*WORK REQUIRED:* For every line in the material below that holds "obtain", report the line.

*RECORDS FOR THE TASK:*
/-- Settles O55: the expiry below the sixth and at it, then NOTICE-ACK and NOTICE-MASK as one update each, with its
reply. -/
theorem noticeWindowEvents : Obligations.NoticeWindowEvents := by
  refine ⟨fun s ht hc => ?_, fun s ht hc => ?_, fun s r a b q hs hb hq hf ha => ?_, fun s r mask hs hb hm => ?_⟩
  · rw [exec_resendTimerExpiry ht, timerExpired, if_pos (show _ < Config.resendLimit from hc)]
    rfl
  · rw [exec_resendTimerExpiry ht, timerExpired, if_neg (show ¬ _ < Config.resendLimit from hc ▸ Nat.lt_irrefl _)]
  · have hserial : q.notice.serial ∈ inFlightSerials s :=
      List.mem_map_of_mem (List.mem_filter.mpr ⟨by simp [hq], hf⟩)
    have hack := serve_immediate_eq (op := noticeAckOp) hs (hb ▸ parseAck_byte2 hserial)
      (noticeAckOp_link ..) (by simp)
    rw [noticeAckOp_eq hq ha] at hack
    exact congrArg _ hack
  · have hparse : parseMask r.body = .ok mask := by rw [hb, parseMask_byte2, if_pos hm]
    exact congrArg _ (serve_immediate_eq (op := noticeMaskOp) hs hparse rfl rfl)

end Sys2Proof.Machine
end

section
/-! PART-RESET, the stops, the loss of the backup domain, and the supply events outside their phase (R154, R169, R171,
R182, R183). -/

namespace Sys2Proof.Machine

/-! ### PART-RESET (R154, R182, R183) -/

/-- The requests behind the one in hand, where the queue is cut at it (R183). -/
theorem behindInHand_append {before behind : List Request} {r : Request} (hb : ∀ q ∈ before, q.built = true)
    (hu : ∀ q ∈ r :: behind, q.built = false) : behindInHand (before ++ r :: behind) = behind := by
  have hbuilt : before.filter (fun q => !q.built) = [] := by
    simpa only [List.filter_eq_nil_iff, Bool.not_eq_true', Bool.not_eq_false] using hb
  have hunbuilt : (r :: behind).filter (fun q => !q.built) = r :: behind := by
    simpa only [List.filter_eq_self, Bool.not_eq_true'] using hu
  rw [behindInHand, List.filter_append, hbuilt, hunbuilt]
  rfl

/-- PART-RESET in hand takes the part out of service, and the transmitter may begin the first reply (R147, R182). -/
theorem exec_partReset {s : State} {r : Request} (hs : Serving s r 0x32#8) :
    exec .partReset s = .next (kickTx (beginReset r s)) := by
  obtain ⟨hp, hr, hk⟩ := hs
  change execPartReset s = _
  simp [execPartReset, State.inService, hp, hr, hk]

/-- Every port's work is cut (R182). -/
theorem beginReset_port (r : Request) (s : State) (i : Seg) : (beginReset r s).port i = (s.port i).cut :=
  PerSegment.get_map ..

/-- The phase that PART-RESET enters is RESETTING, and the transmitter's choice leaves it (R154). -/
theorem kickTx_beginReset_phase (r : Request) (s : State) : (kickTx (beginReset r s)).supply.phase = .resetting :=
  congrArg Supply.phase (kickTx_supply _)

/-- Settles O56: the state that the reset begins, in which the requests behind are those of the queue cut at the one in
hand; with the phase RESETTING nothing is granted. -/
theorem partResetAnswersAll : Obligations.PartResetAnswersAll := by
  intro s r before behind hs hq hb hu
  have hbehind : behindInHand s.link.requests = behind := by rw [hq, behindInHand_append hb hu]
  refine ⟨beginReset r s, exec_partReset hs, ?_, beginReset_port r s,
    fun q => not_granted _ q (by rw [kickTx_beginReset_phase]; simp)⟩
  simp only [beginReset, resetReplies, hbehind, ← List.append_assoc]
  rfl

/-! ### The stops and the loss of the backup domain (R169, R171) -/

/-- MAIN_SUPPLY_FAIL with main supply good (R169). -/
theorem exec_mainSupplyFail {s : State} (h : s.supply.phase ≠ .unpowered) : exec .mainSupplyFail s =
    .next (stopped { (loseVolatile s).supply with phase := .unpowered, powerLost := true } s) :=
  congrArg _ (if_neg h)

/-- NRST_ASSERT with main supply good and NRST high (R169). -/
theorem exec_nrstAssert {s : State} (hu : s.supply.phase ≠ .unpowered) (hh : s.supply.phase ≠ .held) :
    exec .nrstAssert s = .next (stopped { (loseVolatile s).supply with phase := .held, nrst := false } s) :=
  congrArg _ (if_neg (not_or.mpr ⟨hu, hh⟩))

/-- BACKUP_LOST with main supply absent (R171). -/
theorem exec_backupLost {s : State} (h : s.supply.phase = .unpowered) : exec .backupLost s =
    .next (backupGone { s.supply with backupLost := true, vbakLow := true } s) :=
  congrArg _ (if_pos h)

theorem stopped_port (p : Supply) (s : State) (i : Seg) : (stopped p s).port i = Port.start defaultSegConfig :=
  PerSegment.get_same ..

theorem stopped_queue (p : Supply) (s : State) (i : Seg) : (stopped p s).queue i = [] :=
  PerSegment.get_same ..

/-- Either stop releases every line, empties the queues and takes the part out of service (R169). -/
theorem stopped_lost {p : Supply} (s : State) (hp : p.phase ≠ .inService) :
    (∀ i, ((stopped p s).port i).de = false ∧ (stopped p s).queue i = []) ∧ (stopped p s).link.tx = none ∧
      (stopped p s).link.requests = [] ∧ (stopped p s).matcher = none ∧ (stopped p s).notices.queue = [] ∧
      ∀ q, granted (stopped p s) q = false :=
  ⟨fun i => ⟨by rw [stopped_port]; rfl, stopped_queue p s i⟩, rfl, rfl, rfl, rfl, fun q => not_granted _ q hp⟩

/-- Settles O57: each stop is the volatile state lost beside its own supply fields; every other row is one branch of its
test of the phase. -/
theorem stopsLoseVolatileState : Obligations.StopsLoseVolatileState := by
  refine ⟨fun s c phase h => ?_, fun s h => congrArg _ (if_pos h), fun s start h => congrArg _ (if_neg h),
    fun s h => congrArg _ (if_neg h), fun s h => congrArg _ (if_pos h), fun s start h => congrArg _ (if_neg h),
    fun s h => congrArg _ (if_neg h), fun s h => ⟨_, exec_backupLost h, rfl⟩⟩
  rcases h with ⟨rfl, rfl, hu⟩ | ⟨rfl, rfl, hu, hh⟩
  · exact ⟨_, exec_mainSupplyFail hu, rfl, rfl, rfl, rfl, rfl, rfl, rfl, rfl, rfl, rfl, rfl, stopped_lost s (by simp)⟩
  · exact ⟨_, exec_nrstAssert hu hh, rfl, rfl, rfl, rfl, rfl, rfl, rfl, rfl, rfl, rfl, rfl, stopped_lost s (by simp)⟩

end Sys2Proof.Machine
end

section
/-! The heap's canonical form through every step and every start-up (R29, R30). -/

namespace Sys2Proof.Machine

/-- The invariant looks at the heap's bytes alone. -/
theorem HeapCanonical.of_heap {s t : State} (h : HeapCanonical s) (hh : t.store.heap = s.store.heap) :
    HeapCanonical t := by
  rw [HeapCanonical, hh]
  exact h

/-- Bytes written inside the heap. -/
theorem HeapCanonical.of_write {s t : State} (h : HeapCanonical s) {a : Nat} {bytes : List Byte}
    (hh : t.store.heap = Memory.writeBytes s.store.heap a bytes) (ha : a + bytes.length ≤ 32768) : HeapCanonical t := by
  rw [HeapCanonical, hh, Memory.wf_iff]
  exact Memory.canonical_writeBytes ((Memory.wf_iff _).mp h) _ ha

/-- A record of `n` body bytes ends within its granules (R29). -/
theorem record_within_granules (n : Nat) : n + 4 ≤ 16 * granulesFor n := by
  unfold granulesFor
  omega

/-- A record placed in a run that the Store Controller allocates lies in the heap (R32, R38). -/
theorem heapCanonical_placeBody {s : State} (h : HeapCanonical s) (e : EntryIx) (hd : Header) {start : Nat}
    {body : List Byte} (ha : allocate s.ctl (granulesFor body.length) = some start) :
    HeapCanonical (placeBody e hd start body s) := by
  refine h.of_write (a := 16 * start) (bytes := bodyRecord e body) rfl ?_
  have hrun := (allocate_run (granulesFor_pos _) ha).1
  have hrecord := record_within_granules body.length
  rw [bodyRecord_length]
  omega

/-- A sound record above the frontier lies in the heap, so its copy down to the frontier does (R42). -/
theorem heapCanonical_moveRecord {s : State} (h : HeapCanonical s) {e : EntryIx} (hd : Header) {r : BodyRef}
    (hs : recordSound s.store.heap e r = true) (hf : s.ctl.frontier ≤ r.first) :
    HeapCanonical (moveRecord e hd r s) := by
  refine h.of_write (a := 16 * s.ctl.frontier)
    (bytes := Memory.readBytes s.store.heap (16 * r.first) (r.length + 4)) rfl ?_
  obtain ⟨⟨-, -, hrun⟩, -⟩ := recordSound_bytes hs
  have hrecord := record_within_granules r.length
  rw [Memory.readBytes_length]
  omega

/-- The heap that a loss of the backup domain leaves lists its free values in canonical form (R171). -/
theorem heapCanonical_backupGone (p : Supply) (s : State) : HeapCanonical (backupGone p s) := by
  have hheap : (backupGone p s).store.heap = lostHeap s.free := by simp only [backupGone, lostStore]
  rw [HeapCanonical, hheap]
  exact lostHeap_wf s.free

*RESPONSE TO THE TASK:*
  obtain ⟨hp, hr, hk⟩ := hs
  obtain ⟨⟨-, -, hrun⟩, -⟩ := recordSound_bytes hs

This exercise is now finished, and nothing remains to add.